## [Data for this task]
-- ==== Sys2Proof/Machine/Quant.lean ====
section
/-! DEFINITION. The element formats, block scales, global scale and element conversion of the Harrow
(02_number_formats.md R30 to R54), and the rotation of R51. -/

namespace Sys2Proof.Machine

/-- The element formats of a quantised tensor (R34). -/
inductive ElemFmt where
  | e2m1 | e4m3 | e5m2
  deriving DecidableEq, Repr, Inhabited

/-- A vector quantised in blocks of 16 along one axis: element codes, one UE4M3 scale a block, and the exponent of
the global scale (R34). -/
structure QVec where
  fmt : ElemFmt
  codes : List Byte
  scales : List Byte
  exp : Int
  deriving DecidableEq, Repr, Inhabited

/-- What a conversion counts: scale-capped blocks (R45), saturated and underflowed elements (R48). -/
structure QCount where
  cap : Nat
  sat : Nat
  ufl : Nat
  deriving DecidableEq, Repr, Inhabited

/-- No counts. -/
def qCountZero : QCount := ⟨0, 0, 0⟩

/-- Sum of counts. -/
def qCountAdd (a b : QCount) : QCount := ⟨a.cap + b.cap, a.sat + b.sat, a.ufl + b.ufl⟩

/-- Width of the mantissa field. -/
def fmtMant : ElemFmt → Nat
  | .e2m1 => 1
  | .e4m3 => 3
  | .e5m2 => 2

/-- The power of two of which every magnitude of the format is a whole number: halves, 2^-9, 2^-16 (R65). -/
def fmtUnit : ElemFmt → Int
  | .e2m1 => -1
  | .e4m3 => -9
  | .e5m2 => -16

/-- The code of the largest finite magnitude: 6.0, 448, 57,344 (R33). -/
def fmtMax : ElemFmt → Nat
  | .e2m1 => 0x7
  | .e4m3 => 0x7E
  | .e5m2 => 0x7B

/-- The sign bit of a code. -/
def fmtSign : ElemFmt → Nat
  | .e2m1 => 0x8
  | .e4m3 => 0x80
  | .e5m2 => 0x80

/-- The magnitude of code `c` in units of `fmtUnit`. -/
def fmtMag (f : ElemFmt) (c : Nat) : Nat :=
  let m := 2 ^ fmtMant f
  if c / m = 0 then c % m else (m + c % m) * 2 ^ (c / m - 1)

/-- The signed value of a code in units; the code of negative zero reads as zero (R30). -/
def codeInt (f : ElemFmt) (c : Byte) : Int :=
  let m := (fmtMag f (c.toNat % fmtSign f) : Int)
  if c.toNat / fmtSign f % 2 = 1 then -m else m

/-- A UE4M3 scale as an integer significand and a power of two ("The tine and its block", 03_acre.md). -/
def scaleSplit (s : Byte) : Nat × Int :=
  let e := s.toNat / 8 % 16
  let m := s.toNat % 8
  if e = 0 then (m, -9) else (8 + m, (e : Int) - 10)

/-- A scale that no block may carry: bit 7 set, or 0x7F (R31). -/
def scaleFault (s : Byte) : Bool := decide (s.toNat ≥ 0x7F)

/-- The exponent E of the global scale for a running maximum M (R37). -/
def globalExp (f : ElemFmt) (m : F32) : Int :=
  if fpPosFinite m then
    let c := 448 * fmtMag f (fmtMax f)
    let lm := Nat.log2 (fpSig m)
    let lc := Nat.log2 c
    let e0 : Int := ((lm : Int) + fpPow m) - ((lc : Int) + fmtUnit f)
    let e := if fpSig m * 2 ^ lc ≤ c * 2 ^ lm then e0 else e0 + 1
    max (-126) (min 127 e)
  else 0

/-- Whether scale code `s` brings reference `r` within the element range: Q * s ≥ r / 2^E (R43). -/
def scaleHolds (f : ElemFmt) (r : F32) (e : Int) (s : Nat) : Bool :=
  let (m, q) := scaleSplit (BitVec.ofNat 8 s)
  scaledLe (fpSig r) (fpPow r) (fmtMag f (fmtMax f) * m) (fmtUnit f + q + e)

/-- The block scale of R43 for reference `r`, and whether the block is scale-capped. -/
def blockScale (f : ElemFmt) (r : F32) (e : Int) : Byte × Bool :=
  if fpIsZero r then (0, false)
  else
    match ((List.range 0x7E).map (· + 1)).find? (scaleHolds f r e) with
    | some s => (BitVec.ofNat 8 s, false)
    | none => (0x7E, true)

/-- The largest and second-largest magnitudes of a list, repeated values counted separately (R44). -/
def topTwo (xs : List F32) : F32 × F32 :=
  xs.foldl (fun (t : F32 × F32) x =>
    let a := fpAbs x
    if fpLt t.1 a then (a, t.1) else if fpLt t.2 a then (t.1, a) else t) (fpZero, fpZero)

/-- The reference magnitude of a block (R44). A block of one element has that element's magnitude for reference
under SCALE_REF = 1 too (log 10). -/
def blockRef (second : Bool) (xs : List F32) : F32 :=
  let t := topTwo xs
  if second && decide (xs.length > 1) then t.2 else t.1

/-- A multiple `n` of the block's unit, times scale and global scale, as the FP32 that comparisons use (R45's
section: exact but at the extremes, where R32 rounds it). -/
def thresholdOf (f : ElemFmt) (s : Byte) (e : Int) (n : Nat) (p : Int) : F32 :=
  let (m, q) := scaleSplit s
  (fpRound false (n * m) (p + fmtUnit f + q + e)).bits

/-- The magnitude code nearest to |x| / (s * 2^E), ties to the even mantissa (R46, R49). -/
def codeNearest (f : ElemFmt) (s : Byte) (e : Int) (a : F32) : Nat :=
  ((List.range (fmtMax f)).map (· + 1)).foldl (fun mag hi =>
    let t := thresholdOf f s e (fmtMag f (hi - 1) + fmtMag f hi) (-1)
    if fpLt t a || (fpEq t a && hi % 2 == 0) then hi else mag) 0

/-- The magnitude code of stochastic rounding with draw `u` (R47), by exact comparison. -/
def codeStochastic (f : ElemFmt) (s : Byte) (e : Int) (u : Nat) (a : F32) : Nat :=
  let (m, q) := scaleSplit s
  let p := min (fpPow a) (fmtUnit f + q + e)
  let x := fpSig a * 2 ^ (fpPow a - p).toNat
  let g := m * 2 ^ (fmtUnit f + q + e - p).toNat
  if fmtMag f (fmtMax f) * g ≤ x then fmtMax f
  else
    let lo := ((List.range (fmtMax f)).filter fun c => fmtMag f c * g ≤ x).length - 1
    let l := fmtMag f lo
    let h := fmtMag f (lo + 1)
    if x = l * g then lo
    else if u * ((h - l) * g) < (x - l * g) * 65536 then lo + 1 else lo

/-- |x| > Q * s * 2^E (R46). -/
def elemSaturates (f : ElemFmt) (s : Byte) (e : Int) (x : F32) : Bool :=
  fpLt (thresholdOf f s e (fmtMag f (fmtMax f)) 0) (fpAbs x)

/-- One element converted under scale `s`: code, saturated, underflowed (R46 to R49). -/
def quantElem (f : ElemFmt) (s : Byte) (e : Int) (draw : Option Nat) (x : F32) : Byte × QCount :=
  if s = 0 then (0, ⟨0, 0, if fpIsZero x then 0 else 1⟩)
  else
    let a := fpAbs x
    let mag := match draw with
      | none => codeNearest f s e a
      | some u => codeStochastic f s e u a
    let sat := if elemSaturates f s e x then 1 else 0
    let ufl := if !fpIsZero x && mag == 0 then 1 else 0
    (BitVec.ofNat 8 (if mag = 0 then 0 else if fpNeg x then fmtSign f + mag else mag), ⟨0, sat, ufl⟩)

/-- The exact decoded value of a code times its scales, as an integer and a power of two (R123). -/
def decodeElem (f : ElemFmt) (s : Byte) (e : Int) (c : Byte) : Int × Int :=
  let (m, q) := scaleSplit s
  (codeInt f c * (m : Int), fmtUnit f + q + e)

/-- One block converted: codes, scale and counts. `draw i` is the stochastic draw of element `i`. -/
def quantBlock (f : ElemFmt) (e : Int) (second : Bool) (draw : Nat → Option Nat) (xs : List F32) :
    List Byte × Byte × QCount :=
  let (s, capped) := blockScale f (blockRef second xs) e
  let out := (List.range xs.length).map fun i => quantElem f s e (draw i) (xs.getD i 0)
  (out.map Prod.fst, s,
    out.foldl (fun c o => qCountAdd c o.2) ⟨if capped then 1 else 0, 0, 0⟩)

/-- Block `k` of a vector cut in 16s. -/
def block16 {α : Type} (k : Nat) (xs : List α) : List α := (xs.drop (16 * k)).take 16

/-- A vector converted in blocks of 16 along its axis. A short last block is filled with zero elements that never
enter its scale (R36). -/
def quantVec (f : ElemFmt) (e : Int) (second : Bool) (draw : Nat → Option Nat) (xs : List F32) : QVec × QCount :=
  let n := (xs.length + 15) / 16
  let bs := (List.range n).map fun k => quantBlock f e second (fun i => draw (16 * k + i)) (block16 k xs)
  let codes := (bs.map fun b => b.1 ++ zeros (16 - b.1.length)).flatten
  (⟨f, codes, bs.map fun b => b.2.1, e⟩, bs.foldl (fun c b => qCountAdd c b.2.2) qCountZero)

/-- A NaN or infinite input becomes +0.0 (R54 step 2); the count of such inputs. -/
def replaceNonFinite (xs : List F32) : List F32 × Nat :=
  (xs.map fun x => if fpFinite x then x else fpZero, (xs.filter fun x => !fpFinite x).length)

/-- One butterfly stage over bit `t` of the index, with the count of overflowed sums (R51, R52). -/
def butterfly (t : Nat) (v : List F32) : List F32 × Nat :=
  let out := (List.range v.length).map fun i =>
    if i / 2 ^ t % 2 = 0 then fpAddX (v.getD i 0) (v.getD (i + 2 ^ t) 0)
    else fpSubX (v.getD (i - 2 ^ t) 0) (v.getD i 0)
  (out.map Rounded.bits, (out.filter Rounded.sat).length)

/-- The rotation of one 256-element group; `sign j` is the rotation-sign bit of element `j` of the group (R51). -/
def rotateGroup (sign : Nat → Bool) (v : List F32) : List F32 × Nat :=
  let v := (List.range v.length).map fun j => if sign j then fpNegate (v.getD j 0) else v.getD j 0
  let (v, n) := (List.range 8).foldl (fun (a : List F32 × Nat) t =>
    let (w, c) := butterfly t a.1
    (w, a.2 + c)) (v, 0)
  (v.map fun x => fpScale x (-4), n)

/-- The rotation of a whole row of hidden elements, group by group (R51); `sign j` for hidden index `j`. -/
def rotateRow (sign : Nat → Bool) (v : List F32) : List F32 × Nat :=
  (List.range (v.length / 256)).foldl (fun (a : List F32 × Nat) g =>
    let (w, c) := rotateGroup (fun j => sign (256 * g + j)) ((v.drop (256 * g)).take 256)
    (a.1 ++ w, a.2 + c)) ([], 0)

/-- The largest magnitude of a list (R38). -/
def maxAbs (xs : List F32) : F32 := (topTwo xs).1

/-- Packs E2M1 codes two to a byte, the even index in bits [3:0] (R35). -/
def packNibbles : List Byte → List Byte
  | a :: b :: t => ((a &&& 0xF) ||| (b <<< 4)) :: packNibbles t
  | [a] => [a &&& 0xF]
  | [] => []

/-- The E2M1 code at index `i` of a packed run (R35). -/
def nibbleAt (b : List Byte) (i : Nat) : Byte :=
  let v := byteAt b (i / 2)
  if i % 2 = 0 then v &&& 0xF else v >>> 4

end Sys2Proof.Machine
end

## [Task to carry out]
Using the entries above, extract exactly the span from the line with "The magnitude of" to the line with "magnitude for reference", both lines included; leave out everything else.

## [Output of the exercise]
/-- The magnitude of code `c` in units of `fmtUnit`. -/
def fmtMag (f : ElemFmt) (c : Nat) : Nat :=
  let m := 2 ^ fmtMant f
  if c / m = 0 then c % m else (m + c % m) * 2 ^ (c / m - 1)

/-- The signed value of a code in units; the code of negative zero reads as zero (R30). -/
def codeInt (f : ElemFmt) (c : Byte) : Int :=
  let m := (fmtMag f (c.toNat % fmtSign f) : Int)
  if c.toNat / fmtSign f % 2 = 1 then -m else m

/-- A UE4M3 scale as an integer significand and a power of two ("The tine and its block", 03_acre.md). -/
def scaleSplit (s : Byte) : Nat × Int :=
  let e := s.toNat / 8 % 16
  let m := s.toNat % 8
  if e = 0 then (m, -9) else (8 + m, (e : Int) - 10)

/-- A scale that no block may carry: bit 7 set, or 0x7F (R31). -/
def scaleFault (s : Byte) : Bool := decide (s.toNat ≥ 0x7F)

/-- The exponent E of the global scale for a running maximum M (R37). -/
def globalExp (f : ElemFmt) (m : F32) : Int :=
  if fpPosFinite m then
    let c := 448 * fmtMag f (fmtMax f)
    let lm := Nat.log2 (fpSig m)
    let lc := Nat.log2 c
    let e0 : Int := ((lm : Int) + fpPow m) - ((lc : Int) + fmtUnit f)
    let e := if fpSig m * 2 ^ lc ≤ c * 2 ^ lm then e0 else e0 + 1
    max (-126) (min 127 e)
  else 0

/-- Whether scale code `s` brings reference `r` within the element range: Q * s ≥ r / 2^E (R43). -/
def scaleHolds (f : ElemFmt) (r : F32) (e : Int) (s : Nat) : Bool :=
  let (m, q) := scaleSplit (BitVec.ofNat 8 s)
  scaledLe (fpSig r) (fpPow r) (fmtMag f (fmtMax f) * m) (fmtUnit f + q + e)

/-- The block scale of R43 for reference `r`, and whether the block is scale-capped. -/
def blockScale (f : ElemFmt) (r : F32) (e : Int) : Byte × Bool :=
  if fpIsZero r then (0, false)
  else
    match ((List.range 0x7E).map (· + 1)).find? (scaleHolds f r e) with
    | some s => (BitVec.ofNat 8 s, false)
    | none => (0x7E, true)

/-- The largest and second-largest magnitudes of a list, repeated values counted separately (R44). -/
def topTwo (xs : List F32) : F32 × F32 :=
  xs.foldl (fun (t : F32 × F32) x =>
    let a := fpAbs x
    if fpLt t.1 a then (a, t.1) else if fpLt t.2 a then (t.1, a) else t) (fpZero, fpZero)

/-- The reference magnitude of a block (R44). A block of one element has that element's magnitude for reference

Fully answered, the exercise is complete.